In an interview with Expression Interrupted, imprisoned Kurdish journalist Abdurrahman Gök said that he had been arrested because of his documentation of the police shooting of Kemal Kurkut during the 2017 Newroz celebrations. The next hearing in Gök’s case will be on 5 December in Diyarbakır (Amed).
Mezopotamya Agency editor Gök was one of the journalists sent to prison awaiting trial after mass arrests of pro-Kurdish circles across the country in the run-up to the first round of general elections in May, in which President Recep Tayyip Erdoğan secured another term. The next hearing of the case against him will be held on 5 December in Diyarbakır (Amed).
The indictment against the journalist cites books that can be legitimately ordered online, the social security registration entered for him by the institution he works for and photographs he took in northern Syria as evidence of his alleged “membership of an illegal organisation”.
Gök’s detention: A chronicle of threats and intimidation following exposé of police shooting
Gök has been a journalist for nearly 20 years, but the public knows him primarily for the photographs he took in 2017, documenting the shots Turkish police fired at 23-year-old Kemal Kurkut, killing the young Kurd as he was joining the Newroz celebrations.
The governor at the time said Kurkut had been wielding a knife at the police checkpoint on the way to the area the festival was taking place. Police officers claimed the young man had been a suicide bomber.
Gök’s series of photographs showed Kurkut, topless and holding a water bottle in one hand and an object that may or may not have been a knife in the other, running along with his back turned to the police, and collapsing shortly after, having been shot in the back.
Two officers were investigated for the death of the university student, but were acquitted in 2022.
“After publishing these photographs, I was subjected to many threats, from physical surveillance to technical surveillance, from anonymous phone calls to house raids. I was repeatedly arrested. Now, finally, I have been remanded in custody,” Gök said.
In 2022, Gök was sentenced to 18 months and 22 days in prison for these photographs. His lawyers stated that they would take the case to appeal.
“After the Kemal Kurkut photograph was published, the police raided my house. Since I was at work, I went to the police station afterwards and gave my statement. I was told that someone had informed on me. I didn’t know the details. Then it resulted in non-prosecution. I was called to testify on that same case again in 2017, the same year. In October 2018, the police raided my house again. I was released three days later after giving a statement at the police station,” Gök said.

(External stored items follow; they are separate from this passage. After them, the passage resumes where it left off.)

/-! `linkDown` -/
@[simp] theorem Chip.linkDown_ap (c : Chip) (w : LinkCause) : (c.linkDown w).ap = c.ap := by simp [Chip.linkDown, apply_ite Chip.ap]
@[simp] theorem Chip.linkDown_ju (c : Chip) (w : LinkCause) : (c.linkDown w).ju = c.ju := by simp [Chip.linkDown, apply_ite Chip.ju]
@[simp] theorem Chip.linkDown_cu (c : Chip) (w : LinkCause) : (c.linkDown w).cu = c.cu := by simp [Chip.linkDown, apply_ite Chip.cu]
@[simp] theorem Chip.linkDown_scu (c : Chip) (w : LinkCause) : (c.linkDown w).scu = c.scu := by simp [Chip.linkDown, apply_ite Chip.scu]
@[simp] theorem Chip.linkDown_slc (c : Chip) (w : LinkCause) : (c.linkDown w).slc = c.slc := by simp [Chip.linkDown, apply_ite Chip.slc]
@[simp] theorem Chip.linkDown_pru (c : Chip) (w : LinkCause) : (c.linkDown w).pru = c.pru := by simp [Chip.linkDown, apply_ite Chip.pru]
@[simp] theorem Chip.linkDown_fd (c : Chip) (w : LinkCause) : (c.linkDown w).fd = c.fd := by simp [Chip.linkDown, apply_ite Chip.fd]
@[simp] theorem Chip.linkDown_pins (c : Chip) (w : LinkCause) : (c.linkDown w).pins = c.pins := by simp [Chip.linkDown, apply_ite Chip.pins]
@[simp] theorem Chip.linkDown_free (c : Chip) (w : LinkCause) : (c.linkDown w).free = c.free := by simp [Chip.linkDown, apply_ite Chip.free]

/-! `linkLoss` -/
@[simp] theorem Chip.linkLoss_ap (c : Chip) (w : LinkCause) : (c.linkLoss w).ap = c.ap := by simp [Chip.linkLoss, apply_ite Chip.ap]
@[simp] theorem Chip.linkLoss_ju (c : Chip) (w : LinkCause) : (c.linkLoss w).ju = c.ju := by simp [Chip.linkLoss, apply_ite Chip.ju]
@[simp] theorem Chip.linkLoss_cu (c : Chip) (w : LinkCause) : (c.linkLoss w).cu = c.cu := by simp [Chip.linkLoss, apply_ite Chip.cu]
@[simp] theorem Chip.linkLoss_scu (c : Chip) (w : LinkCause) : (c.linkLoss w).scu = c.scu := by simp [Chip.linkLoss, apply_ite Chip.scu]
@[simp] theorem Chip.linkLoss_slc (c : Chip) (w : LinkCause) : (c.linkLoss w).slc = c.slc := by simp [Chip.linkLoss, apply_ite Chip.slc]
@[simp] theorem Chip.linkLoss_pru (c : Chip) (w : LinkCause) : (c.linkLoss w).pru = c.pru := by simp [Chip.linkLoss, apply_ite Chip.pru]
@[simp] theorem Chip.linkLoss_fd (c : Chip) (w : LinkCause) : (c.linkLoss w).fd = c.fd := by simp [Chip.linkLoss, apply_ite Chip.fd]
@[simp] theorem Chip.linkLoss_pins (c : Chip) (w : LinkCause) : (c.linkLoss w).pins = c.pins := by simp [Chip.linkLoss, apply_ite Chip.pins]
@[simp] theorem Chip.linkLoss_free (c : Chip) (w : LinkCause) : (c.linkLoss w).free = c.free := by simp [Chip.linkLoss, apply_ite Chip.free]

/-! `linkUp` -/
@[simp] theorem Chip.linkUp_ap (c : Chip) : (c.linkUp).ap = c.ap := by simp [Chip.linkUp]
@[simp] theorem Chip.linkUp_ju (c : Chip) : (c.linkUp).ju = c.ju := by simp [Chip.linkUp]
@[simp] theorem Chip.linkUp_cu (c : Chip) : (c.linkUp).cu = c.cu := by simp [Chip.linkUp]
@[simp] theorem Chip.linkUp_scu (c : Chip) : (c.linkUp).scu = c.scu := by simp [Chip.linkUp]
@[simp] theorem Chip.linkUp_slc (c : Chip) : (c.linkUp).slc = c.slc := by simp [Chip.linkUp]
@[simp] theorem Chip.linkUp_pru (c : Chip) : (c.linkUp).pru = c.pru := by simp [Chip.linkUp]
@[simp] theorem Chip.linkUp_fd (c : Chip) : (c.linkUp).fd = c.fd := by simp [Chip.linkUp]
@[simp] theorem Chip.linkUp_pins (c : Chip) : (c.linkUp).pins = c.pins := by simp [Chip.linkUp]
@[simp] theorem Chip.linkUp_free (c : Chip) : (c.linkUp).free = c.free := by simp [Chip.linkUp]

/-! `lineError` -/
@[simp] theorem Chip.lineError_ap (c : Chip) : (c.lineError).ap = c.ap := by simp [Chip.lineError, apply_ite Chip.ap]
@[simp] theorem Chip.lineError_ju (c : Chip) : (c.lineError).ju = c.ju := by simp [Chip.lineError, apply_ite Chip.ju]
@[simp] theorem Chip.lineError_cu (c : Chip) : (c.lineError).cu = c.cu := by simp [Chip.lineError, apply_ite Chip.cu]
@[simp] theorem Chip.lineError_scu (c : Chip) : (c.lineError).scu = c.scu := by simp [Chip.lineError, apply_ite Chip.scu]
@[simp] theorem Chip.lineError_slc (c : Chip) : (c.lineError).slc = c.slc := by simp [Chip.lineError, apply_ite Chip.slc]
@[simp] theorem Chip.lineError_pru (c : Chip) : (c.lineError).pru = c.pru := by simp [Chip.lineError, apply_ite Chip.pru]
@[simp] theorem Chip.lineError_fd (c : Chip) : (c.lineError).fd = c.fd := by simp [Chip.lineError, apply_ite Chip.fd]
@[simp] theorem Chip.lineError_pins (c : Chip) : (c.lineError).pins = c.pins := by simp [Chip.lineError, apply_ite Chip.pins]
@[simp] theorem Chip.lineError_free (c : Chip) : (c.lineError).free = c.free := by simp [Chip.lineError, apply_ite Chip.free]

/-! `tellAcked` -/
@[simp] theorem Chip.tellAcked_ap (c : Chip) (b : Nat) : (c.tellAcked b).ap = c.ap := by
  unfold Chip.tellAcked; (repeat' split) <;> simp
@[simp] theorem Chip.tellAcked_su (c : Chip) (b : Nat) : (c.tellAcked b).su = c.su := by
  unfold Chip.tellAcked; (repeat' split) <;> simp
@[simp] theorem Chip.tellAcked_ju (c : Chip) (b : Nat) : (c.tellAcked b).ju = c.ju := by
  unfold Chip.tellAcked; (repeat' split) <;> simp
@[simp] theorem Chip.tellAcked_cu (c : Chip) (b : Nat) : (c.tellAcked b).cu = c.cu := by
  unfold Chip.tellAcked; (repeat' split) <;> simp
@[simp] theorem Chip.tellAcked_slc (c : Chip) (b : Nat) : (c.tellAcked b).slc = c.slc := by
  unfold Chip.tellAcked; (repeat' split) <;> simp
@[simp] theorem Chip.tellAcked_pru (c : Chip) (b : Nat) : (c.tellAcked b).pru = c.pru := by
  unfold Chip.tellAcked; (repeat' split) <;> simp
@[simp] theorem Chip.tellAcked_fd (c : Chip) (b : Nat) : (c.tellAcked b).fd = c.fd := by
  unfold Chip.tellAcked; (repeat' split) <;> simp
@[simp] theorem Chip.tellAcked_hlc (c : Chip) (b : Nat) : (c.tellAcked b).hlc = c.hlc := by
  unfold Chip.tellAcked; (repeat' split) <;> simp
@[simp] theorem Chip.tellAcked_pins (c : Chip) (b : Nat) : (c.tellAcked b).pins = c.pins := by
  unfold Chip.tellAcked; (repeat' split) <;> simp
@[simp] theorem Chip.tellAcked_free (c : Chip) (b : Nat) : (c.tellAcked b).free = c.free := by
  unfold Chip.tellAcked; (repeat' split) <;> simp

/-! `serveCloseDay` -/
@[simp] theorem Chip.serveCloseDay_ap (c : Chip) : (c.serveCloseDay).ap = c.ap := by
  unfold Chip.serveCloseDay; (repeat' split) <;> simp
@[simp] theorem Chip.serveCloseDay_su (c : Chip) : (c.serveCloseDay).su = c.su := by
  unfold Chip.serveCloseDay; (repeat' split) <;> simp
@[simp] theorem Chip.serveCloseDay_ju (c : Chip) : (c.serveCloseDay).ju = c.ju := by
  unfold Chip.serveCloseDay; (repeat' split) <;> simp
@[simp] theorem Chip.serveCloseDay_pru (c : Chip) : (c.serveCloseDay).pru = c.pru := by
  unfold Chip.serveCloseDay; (repeat' split) <;> simp
@[simp] theorem Chip.serveCloseDay_fd (c : Chip) : (c.serveCloseDay).fd = c.fd := by
  unfold Chip.serveCloseDay; (repeat' split) <;> simp
@[simp] theorem Chip.serveCloseDay_hlc (c : Chip) : (c.serveCloseDay).hlc = c.hlc := by
  unfold Chip.serveCloseDay; (repeat' split) <;> simp
@[simp] theorem Chip.serveCloseDay_pins (c : Chip) : (c.serveCloseDay).pins = c.pins := by
  unfold Chip.serveCloseDay; (repeat' split) <;> simp
@[simp] theorem Chip.serveCloseDay_free (c : Chip) : (c.serveCloseDay).free = c.free := by
  unfold Chip.serveCloseDay; (repeat' split) <;> simp

/-! `anchorBurst` -/
@[simp] theorem Chip.anchorBurst_ap (c : Chip) (burst addr : Nat) (okay : Bool) : (c.anchorBurst burst addr okay).ap = c.ap := by
  simp [Chip.anchorBurst, apply_ite Chip.ap]
@[simp] theorem Chip.anchorBurst_ju (c : Chip) (burst addr : Nat) (okay : Bool) : (c.anchorBurst burst addr okay).ju = c.ju := by
  simp [Chip.anchorBurst, apply_ite Chip.ju]
@[simp] theorem Chip.anchorBurst_scu (c : Chip) (burst addr : Nat) (okay : Bool) : (c.anchorBurst burst addr okay).scu = c.scu := by
  simp [Chip.anchorBurst, apply_ite Chip.scu]
@[simp] theorem Chip.anchorBurst_slc (c : Chip) (burst addr : Nat) (okay : Bool) : (c.anchorBurst burst addr okay).slc = c.slc := by
  simp [Chip.anchorBurst, apply_ite Chip.slc]
@[simp] theorem Chip.anchorBurst_pru (c : Chip) (burst addr : Nat) (okay : Bool) : (c.anchorBurst burst addr okay).pru = c.pru := by
  simp [Chip.anchorBurst, apply_ite Chip.pru]
@[simp] theorem Chip.anchorBurst_fd (c : Chip) (burst addr : Nat) (okay : Bool) : (c.anchorBurst burst addr okay).fd = c.fd := by
  simp [Chip.anchorBurst, apply_ite Chip.fd]
@[simp] theorem Chip.anchorBurst_hlc (c : Chip) (burst addr : Nat) (okay : Bool) : (c.anchorBurst burst addr okay).hlc = c.hlc := by
  simp [Chip.anchorBurst, apply_ite Chip.hlc]
@[simp] theorem Chip.anchorBurst_pins (c : Chip) (burst addr : Nat) (okay : Bool) : (c.anchorBurst burst addr okay).pins = c.pins := by
  simp [Chip.anchorBurst, apply_ite Chip.pins]
@[simp] theorem Chip.anchorBurst_free (c : Chip) (burst addr : Nat) (okay : Bool) : (c.anchorBurst burst addr okay).free = c.free := by
  simp [Chip.anchorBurst, apply_ite Chip.free]

/-! `judgeQuietly` -/
@[simp] theorem Chip.judgeQuietly_ap (c : Chip) (p : Fin 12) : (c.judgeQuietly p).ap = c.ap := rfl
@[simp] theorem Chip.judgeQuietly_own (c : Chip) (p : Fin 12) : (c.judgeQuietly p).own = c.own := rfl
@[simp] theorem Chip.judgeQuietly_su (c : Chip) (p : Fin 12) : (c.judgeQuietly p).su = c.su := rfl
@[simp] theorem Chip.judgeQuietly_ju (c : Chip) (p : Fin 12) : (c.judgeQuietly p).ju = c.ju := rfl
@[simp] theorem Chip.judgeQuietly_scu (c : Chip) (p : Fin 12) : (c.judgeQuietly p).scu = c.scu := rfl
@[simp] theorem Chip.judgeQuietly_slc (c : Chip) (p : Fin 12) : (c.judgeQuietly p).slc = c.slc := rfl
@[simp] theorem Chip.judgeQuietly_pru (c : Chip) (p : Fin 12) : (c.judgeQuietly p).pru = c.pru := rfl
@[simp] theorem Chip.judgeQuietly_fd (c : Chip) (p : Fin 12) : (c.judgeQuietly p).fd = c.fd := rfl
@[simp] theorem Chip.judgeQuietly_hlc (c : Chip) (p : Fin 12) : (c.judgeQuietly p).hlc = c.hlc := rfl
@[simp] theorem Chip.judgeQuietly_pins (c : Chip) (p : Fin 12) : (c.judgeQuietly p).pins = c.pins := rfl
@[simp] theorem Chip.judgeQuietly_free (c : Chip) (p : Fin 12) : (c.judgeQuietly p).free = c.free := rfl

/-! `judgeWalked` -/
@[simp] theorem Chip.judgeWalked_ap (c : Chip) (is : List Nat) : (c.judgeWalked is).ap = c.ap := by
  unfold Chip.judgeWalked
  rw [foldl_keeps Chip.ap _ (by intros; split <;> simp)]
@[simp] theorem Chip.judgeWalked_own (c : Chip) (is : List Nat) : (c.judgeWalked is).own = c.own := by
  unfold Chip.judgeWalked
  rw [foldl_keeps Chip.own _ (by intros; split <;> simp)]
@[simp] theorem Chip.judgeWalked_su (c : Chip) (is : List Nat) : (c.judgeWalked is).su = c.su := by
  unfold Chip.judgeWalked
  rw [foldl_keeps Chip.su _ (by intros; split <;> simp)]
@[simp] theorem Chip.judgeWalked_ju (c : Chip) (is : List Nat) : (c.judgeWalked is).ju = c.ju := by
  unfold Chip.judgeWalked
  rw [foldl_keeps Chip.ju _ (by intros; split <;> simp)]
@[simp] theorem Chip.judgeWalked_scu (c : Chip) (is : List Nat) : (c.judgeWalked is).scu = c.scu := by
  unfold Chip.judgeWalked
  rw [foldl_keeps Chip.scu _ (by intros; split <;> simp)]
@[simp] theorem Chip.judgeWalked_slc (c : Chip) (is : List Nat) : (c.judgeWalked is).slc = c.slc := by
  unfold Chip.judgeWalked
  rw [foldl_keeps Chip.slc _ (by intros; split <;> simp)]
@[simp] theorem Chip.judgeWalked_pru (c : Chip) (is : List Nat) : (c.judgeWalked is).pru = c.pru := by
  unfold Chip.judgeWalked
  rw [foldl_keeps Chip.pru _ (by intros; split <;> simp)]
@[simp] theorem Chip.judgeWalked_fd (c : Chip) (is : List Nat) : (c.judgeWalked is).fd = c.fd := by
  unfold Chip.judgeWalked
  rw [foldl_keeps Chip.fd _ (by intros; split <;> simp)]
@[simp] theorem Chip.judgeWalked_hlc (c : Chip) (is : List Nat) : (c.judgeWalked is).hlc = c.hlc := by
  unfold Chip.judgeWalked
  rw [foldl_keeps Chip.hlc _ (by intros; split <;> simp)]
@[simp] theorem Chip.judgeWalked_pins (c : Chip) (is : List Nat) : (c.judgeWalked is).pins = c.pins := by
  unfold Chip.judgeWalked
  rw [foldl_keeps Chip.pins _ (by intros; split <;> simp)]
@[simp] theorem Chip.judgeWalked_free (c : Chip) (is : List Nat) : (c.judgeWalked is).free = c.free := by
  unfold Chip.judgeWalked
  rw [foldl_keeps Chip.free _ (by intros; split <;> simp)]
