theorem witness_CapacityAndPlacements : calm.HostNext ∧ calm.chip.SetupWord 0x230 ∧ calm.chip.frozen .day = false ∧
    (∀ p : Fin 12, ∀ b : Bool, calm.chip.windowOf (wrapAddr (calm.chip.setupAddr (0x280 + 8 * p.val + 4 * flagBit b))) = some .setup) ∧
    calm.chip.su.unitState = .ready ∧ calm.chip.cu.day.state.frozen = false :=
  ⟨calm_next, setup_of (by decide +kernel), by decide +kernel, by decide +kernel, by decide +kernel, by decide +kernel⟩

theorem witness_CapacityAndPlacements_windows : calm.HostNext ∧ calm.chip.frozen .day = false ∧
    ∀ w : Fin 6, ∀ b : Bool, calm.chip.windowOf (wrapAddr (calm.chip.setupAddr (0x200 + 8 * w.val + 4 * flagBit b))) = some .setup :=
  ⟨calm_next, by decide +kernel, by decide +kernel⟩
theorem witness_ScreenAndFeedSettings : calm.HostNext ∧ calm.chip.SetupWord 0x2E0 ∧ calm.chip.frozen (.printer 3) = false ∧
    calm.chip.SetupWord (0x200 + 4 * (Setting.printer 3 (feedSettingOf .outPolarity)).index) :=
  ⟨calm_next, setup_of (by decide +kernel), by decide +kernel, setup_of (by decide +kernel)⟩

theorem witness_LinesRestart : calm.HostNext ∧ calm.chip.SetupWord (0x200 + 4 * (Setting.lineGap 2).index) ∧
    (Setting.lineGap 2).clamp 32 ≠ calm.chip.setting (.lineGap 2) ∧ calm.Alone ∧ calm.chip.SetupWord 0x100 ∧
    calm.chip.OperandsAre calm.mem (wd (0 : Fin 3).val) 0 :=
  ⟨calm_next, setup_of (by decide +kernel), by decide +kernel, calm_alone, setup_of (by decide +kernel), by decide +kernel, by decide +kernel⟩

theorem witness_ScreenAndFeedSettings_plain : calm.HostNext ∧ calm.chip.SetupWord (0x200 + 4 * (Setting.colour 11).index) ∧
    (Setting.colour 11).clamp 0 ≠ calm.chip.setting (.colour 11) ∧ calm.chip.SetupWord (0x200 + 4 * Setting.separators.index) ∧
    calm.chip.frozen .day = false ∧ Setting.separators.clamp 3 ≠ calm.chip.setting .separators :=
  ⟨calm_next, setup_of (by decide +kernel), by decide +kernel, setup_of (by decide +kernel), by decide +kernel, by decide +kernel⟩

theorem witness_ScreenAndFeedSettings_printers : calm.chip.prn 0 .present ≠ 1 ∧ (calm.chip.printer 0).state = .empty ∧ calm.chip.coverIn 0 = false ∧
    calm.chip.ovcIn 0 = false ∧ calm.chip.SetupWord (0x400 + 96 * (0 : Fin 4).val) ∧ calm.chip.SetupWord (0x44C + 96 * (3 : Fin 4).val) ∧
    ∃ s : State, s.HostNext ∧ s.chip.prn 3 .autoRestart ≠ 1 ∧ (s.chip.printer 3).state = .halted ∧ s.chip.MayRestart 3 ∧
      s.chip.coverIn 3 = false ∧ s.chip.ovcIn 3 = false :=
  ⟨by decide +kernel, by decide +kernel, by decide +kernel, by decide +kernel, setup_of (by decide +kernel), setup_of (by decide +kernel),
    calmOn fun c => (c.onPrinter 3 fun x => { x with state := .halted }).onFeed 3 fun f => { f with latch := { Latch.empty with cover := true } },
    next_of (by decide +kernel) (by decide +kernel), by decide +kernel, by decide +kernel,
    ⟨by decide +kernel, by decide +kernel, by decide +kernel, by decide +kernel, by decide +kernel, by decide +kernel⟩, by decide +kernel,
    by decide +kernel⟩

theorem witness_HostWordsTaken_indexes : calm.HostNext ∧ calm.chip.SetupWord 0x148 ∧ 63 < (64 : Word).toNat ∧ (63 : Word).toNat ≤ 63 ∧
    calm.chip.HostReaches .screens (calm.chip.screenAddr 11 4020) ∧ 31 < (32 : Word).toNat ∧ (31 : Word).toNat ≤ 31 :=
  ⟨calm_next, setup_of (by decide +kernel), by decide, by decide, reaches_of (by decide +kernel), by decide, by decide⟩

theorem witness_HostWordsTaken : calm.HostNext ∧ calm.chip.HostReaches .screens (calm.chip.screenAddr 11 (4 * (959 : Fin 960).val)) ∧
    calm.chip.HostReaches .broadcast (calm.chip.windowBase .broadcast + 4 * (39 : Fin 40).val) ∧
    calm.chip.HostReaches .print (calm.chip.printAddr 3 7 0) ∧ calm.chip.slotStatus 3 7 ≠ .queued ∧ calm.chip.slotStatus 3 7 ≠ .printing ∧
    (calmOn fun c => c.onPrinter 3 fun x => { x with slots := vput x.slots 7 .printing }).chip.slotStatus 3 7 = .printing :=
  ⟨calm_next, reaches_of (by decide +kernel), reaches_of (by decide +kernel), reaches_of (by decide +kernel), by decide +kernel,
    by decide +kernel, by decide +kernel⟩

theorem witness_CommitAndSubmitHeld : calm.HostFree ∧ calm.chip.HostReaches .journal (calm.chip.slotAddr (12 : Fin 13).val 11) ∧
    calm.chip.su.unitState ≠ .rebuilding ∧ calm.chip.cu.day.state.frozen = false ∧
    (calmOn (inDay .closed)).chip.cu.day.state.frozen = true ∧ calm.chip.HostReaches .print (calm.chip.printAddr 0 0 0) ∧
    calm.chip.slotStatus 0 0 ≠ .queued ∧ calm.chip.slotStatus 0 0 ≠ .printing :=
  ⟨calm_free, reaches_of (by decide +kernel), by decide +kernel, by decide +kernel, by decide +kernel, reaches_of (by decide +kernel),
    by decide +kernel, by decide +kernel⟩

theorem witness_PostingSteps : ∃ s₁ s₂ : State, s₁.prompt = false ∧ s₁.chip.ju.posting = some (aPosting 3) ∧
    s₁.arb.port = .own rJU (.write 0 [whole 1]) (.post .stamp) false ∧ (aPosting 3).record.code ≠ 8 ∧
    s₂.prompt = false ∧ s₂.chip.ju.posting = some (aPosting 8) ∧ s₂.arb.port = .own rJU (.read 0 4 8) (.post .readA) false ∧
    (aPosting 8).record.code = 8 :=
  ⟨{ calmOn (fun c => c.onJu fun j => { j with posting := some (aPosting 3) }) with
     arb := { Arbiter.reset with port := .own rJU (.write 0 [whole 1]) (.post .stamp) false } },
   { calmOn (fun c => c.onJu fun j => { j with posting := some (aPosting 8) }) with
     arb := { Arbiter.reset with port := .own rJU (.read 0 4 8) (.post .readA) false } }, by decide +kernel⟩
theorem witness_AmountStages : (999999999999 : Nat) < 1000000000000 ∧ (999999999999 : Nat) ≤ 999999999999 ∧
    countAt zeroCounts 9 = 0 ∧ countAt (Vector.replicate 10 1) 9 ≠ 0 ∧ ∀ e : Fin 10, e < 0 → countAt zeroCounts e = 0 → countAt zeroCounts e = 0 := by
  decide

When the police officer who shot Kurkut was acquitted after the trials, a new indictment was lodged against Gök. This time the prosecution demanded up to 22 and a half years in prison. The indictment was based entirely on his journalistic activities. He was tried without detention, on the basis of an indictment consisting of news reports and photographs and the testimony of a secret witness. The prosecution claimed that Gök had taken the photographs in question “on the instructions of the organisation”.
Gök the journalist
Gök has spent the last 12 years of his more than 20 years of journalism in conflict zones, travelling to Syria in 2011 to follow the civil war, following ISIS attacks against Sinjar (Shengal) in northern Iraq and Kobani (Kobanê) in Syria in 2014, and following the campaign against ISIS in Raqqa in 2016-17. Gök, who also covered the nationwide protests that started with the death of Jîna Mahsa Amini in Iran, said that all these were quite challenging processes, adding:
“However, when your news stories help people with their problems, you also cope with your own traumas. When you do human-oriented, nature-oriented journalism, when you focus on human stories, you actually contribute to the solution of many problems.”
Gök, who has now been behind bars for seven months, said that every time he watched TV he wished he was in Gaza, and that he also wanted to report on Turkey’s attacks on Kurdish-controlled areas in North and East Syria.
“When I don’t see [the attacks on North and East Syria] on TV or in the newspapers, I realise why I am in prison,” Gök said, pointedly.
The journalist said that he spends a lot of his time in prison reading, adding that he does not have access to opposition newspapers and television channels and can only get news from sources that praise the government.